The business-review site faces serious headwinds, but its growth is something to behold.

The user-generated business-review site, Yelp Inc. made its debut on the markets today. The stock is now trading on the New York Stock Exchange under the ticker (YELP). The company set the initial valuation of $15, a bit higher than expected. It opened the day even higher, at $24.65.

This sets Yelp's value at about $900 million. Seems like it was smart to spurn Google's (GOOG) $500 million offer for the company in 2009.

Does this valuation reflect a solid company, or is this a throwback to the irrationally high valuation of late '90s tech companies?

Yelp has a lot going for it. The product itself is very well-liked by netizens. It's biggest strength is its dedicated and engaged users. In today's world, the opinion of the crowd is trusted over that of a pretentious newspaper restaurant reviewer's and Michelin stars. The user base is growing fast, and so is revenue. In 2011, revenue jumped by 74% to $83.3 million. Most of Yelp's revenue comes from advertising from local businesses. A disproportionate share of ad revenue comes from markets where Yelp is most established, like San Francisco and New York. The site brings in 66 million visits a month, and users have posted 25 million reviews so far. With momentum like this, it isn't too generous to foresee Yelp dominating online word of mouth in the coming years.
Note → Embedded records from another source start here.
-- ==== Sys2Proof/Tests/Slice0.lean ====
section
/-! SUPPORT. Tests against the values of spec/95_test_vectors.md and the examples of the rules, and a witness for every statement
that has hypotheses. -/

namespace Sys2Proof.Tests

open Sys2Proof.Machine

/-- The reset state with one command word at the port. -/
def withWord (w : Word) : State := { State.reset with pending := [.command w] }

/-- The state that a step from `s` leaves, if it leaves one. -/
def nextOf (s : State) : Option State :=
  match step s with
  | .next t => some t
  | _ => none

/-- K1, K2, R and ST after a command word. -/
def after (w : Word) : Option (Subkey × Subkey × Block × BitVec 8) :=
  (nextOf (withWord w)).map fun t => (t.k1, t.k2, t.r, t.st)

/-! ### Well-formedness: an ill-formed term for each check (30_encoding.md R32) -/

theorem test_wellFormed_proper : (Instr.enc 10 8 0x282 0xA5).wellFormed = true := by decide
theorem test_wellFormed_boundary : (Instr.dec 15 15 0x3FF 0xFF).wellFormed = true := by decide
theorem test_illFormed_derive_klen : (Instr.derive 16 0x282).wellFormed = false := by decide
theorem test_illFormed_enc_klen : (Instr.enc 16 8 0x282 0xA5).wellFormed = false := by decide
theorem test_illFormed_enc_blen : (Instr.enc 10 16 0x282 0xA5).wellFormed = false := by decide
theorem test_illFormed_dec_klen : (Instr.dec 16 8 0x282 0xA5).wellFormed = false := by decide
theorem test_illFormed_dec_blen : (Instr.dec 10 16 0x282 0xA5).wellFormed = false := by decide

/-! ### Decoding: words written out bit by bit from 30_encoding.md R30 and R31 -/

theorem test_decode_derive : decode 0b01_00_1010_0000_00_1010000010_00000000 = .ok (.derive 10 0b1010000010) := by rfl
theorem test_decode_enc :
    decode 0b10_00_1010_1000_00_1010000010_10100101 = .ok (.enc 10 8 0b1010000010 0b10100101) := by rfl
theorem test_decode_dec :
    decode 0b11_00_1010_1000_00_1010000010_11001010 = .ok (.dec 10 8 0b1010000010 0b11001010) := by rfl
theorem test_decode_enc_unequal_fields :
    decode 0b10_00_0001_0010_00_0000000001_10000000 = .ok (.enc 1 2 0b0000000001 0b10000000) := by rfl
theorem test_decode_op_reserved : decode 0b00_00_1010_1000_00_1010000010_10100101 = .error .opReserved := by rfl
theorem test_decode_z1 : decode 0b10_01_1010_1000_00_1010000010_10100101 = .error .z1NotZero := by rfl
theorem test_decode_z2 : decode 0b10_00_1010_1000_01_1010000010_10100101 = .error .z2NotZero := by rfl
theorem test_decode_derive_blen : decode 0b01_00_1010_0001_00_1010000010_00000000 = .error .deriveBlenNotZero := by rfl
theorem test_decode_derive_blk : decode 0b01_00_1010_0000_00_1010000010_10100101 = .error .deriveBlkNotZero := by rfl
theorem test_decodeTableWord_enc : decodeTableWord 32 0x8A8282A5 = some (.enc 10 8 0x282 0xA5) := by decide
theorem test_decodeTableWord_longer : decodeTableWord 40 0x8A8282A5 = none := by decide
theorem test_encode_example : encode (.enc 10 8 0b1010000010 0b10100101) = 0x8A8282A5 := by decide

/-! ### Internal functions (95_test_vectors.md sections 3.1 to 3.7) -/

theorem test_permute_p8_drops : permute tableP8 0b1100000000 = 0b00000000 := by decide
theorem test_permute_p10_mixed : permute tableP10 0b0101010101 = 0b0010110011 := by decide
theorem test_rotl_wraps : rotl (0b10110 : BitVec 5) 7 = 0b11010 := by decide
theorem test_keySchedule : keySchedule hardwareTables 0b0111111101 = (0x5F, 0xFC) := by decide
theorem test_sbox_s1 : sbox tableS1 0b0100 = 0b10 := by decide
theorem test_fFunction_zero : fFunction hardwareTables 0b0000 0b00000000 = 0b1000 := by decide
theorem test_feistelRound : feistelRound hardwareTables 0b10100101 0b01011010 = 0b10110101 := by decide
theorem test_swapHalves : swapHalves 0b00110100 = 0b01000011 := by decide
theorem test_encrypt_literature : encrypt hardwareTables 0b10010111 0b1010000010 = 0b00111000 := by decide +kernel
theorem test_decrypt_of_plaintext : decrypt hardwareTables 0b10100101 0b1010000010 = 0b01001100 := by decide +kernel

/-! ### Commands (95_test_vectors.md section 3.8) -/

theorem test_derive_step : after 0x4A028200 = some (0xA4, 0x43, 0x00, 0x40) := by decide
theorem test_derive_key_length : after 0x4B000000 = some (0x00, 0x00, 0x00, 0x01) := by decide
theorem test_enc_step : after 0x8A81FDAA = some (0x5F, 0xFC, 0x16, 0xC0) := by decide +kernel
theorem test_enc_both_lengths : after 0x8B900000 = some (0x00, 0x00, 0x00, 0x03) := by decide
theorem test_dec_step : after 0xCA828238 = some (0xA4, 0x43, 0x97, 0xC0) := by decide +kernel
theorem test_dec_block_length : after 0xCA728200 = some (0x00, 0x00, 0x00, 0x02) := by decide
theorem test_illegal_before_lengths : after 0x491282A5 = some (0x00, 0x00, 0x00, 0x10) := by decide
theorem test_illegal_all_zero : after 0x00000000 = some (0x00, 0x00, 0x00, 0x10) := by decide
theorem test_reset_event :
    nextOf { k1 := 0xA4, k2 := 0x43, r := 0xCA, st := 0xC0, pending := [.reset, .command 0x8A8282A5] } =
      some { k1 := 0, k2 := 0, r := 0, st := 0, pending := [.command 0x8A8282A5] } := by decide
theorem test_outputWord : (nextOf (withWord 0x8A8282A5)).map State.outputWord = some 0xC0A443CA := by decide +kernel
theorem test_placed_word_runs : (nextOf (State.reset.withFetchWord 32 0x8A8282A5)).map State.r = some 0xCA := by decide +kernel
theorem test_seqExec : seqExec 0x8A8283A5 = (0xA6, 0x4B, 0x8B, 0xC0) := by decide
theorem test_errorsSeen :
    errorsSeen 2 { State.reset with pending := [.command 0x8A728200, .command 0x49000000] } = 0b00011 := by decide

/-! ### Tables refused and accepted (40_permutation_engine.md R41; 42_feistel_round.md R65) -/

theorem test_build_hardware : buildTables hardwareRawTables = .ok hardwareTables := by rfl
theorem test_build_entry_zero :
    buildTables { hardwareRawTables with p4 := [2, 4, 3, 0] } = .error (.invalidTable "P4") := by rfl
theorem test_build_entry_high :
    buildTables { hardwareRawTables with ep := [4, 1, 2, 3, 2, 3, 5, 1] } = .error (.invalidTable "EP") := by rfl
theorem test_build_cell_high :
    buildTables { hardwareRawTables with s1 := [[0, 1, 2, 4], [2, 0, 1, 3], [3, 0, 1, 0], [2, 1, 0, 3]] } =
      .error (.invalidTable "S1") := by rfl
A closer look at the company's financials should give investors pause, however. The fact is that Yelp hasn't made a profit since it went live in 2004. Last year, the company lost $16.7 million. This isn't usual for a young company that needs to expand market share and grow revenue. Yelp's operating costs are high and rising. In one quarter, operating costs were as much as 67% of revenue.

The business that Yelp is in has hardly any barriers to entry, and bigger sharks are circling.

One company that Yelp made completely irrelevant was Zagat, which was recently purchased by Google. Yelp should be afraid that Google might push harder into the local ad and restaurant-review business. Yelp's IPO filing acknowledged that Google is a key source of traffic. When Google prioritized Google+ results over Twitter results in social search, it proved that it isn't above using its search might to push rivals down. This could jeopardize Yelp's growth. Other companies like Facebook and nearly identical competitor Angie's List (ANGI) will also be competing for local ad dollars.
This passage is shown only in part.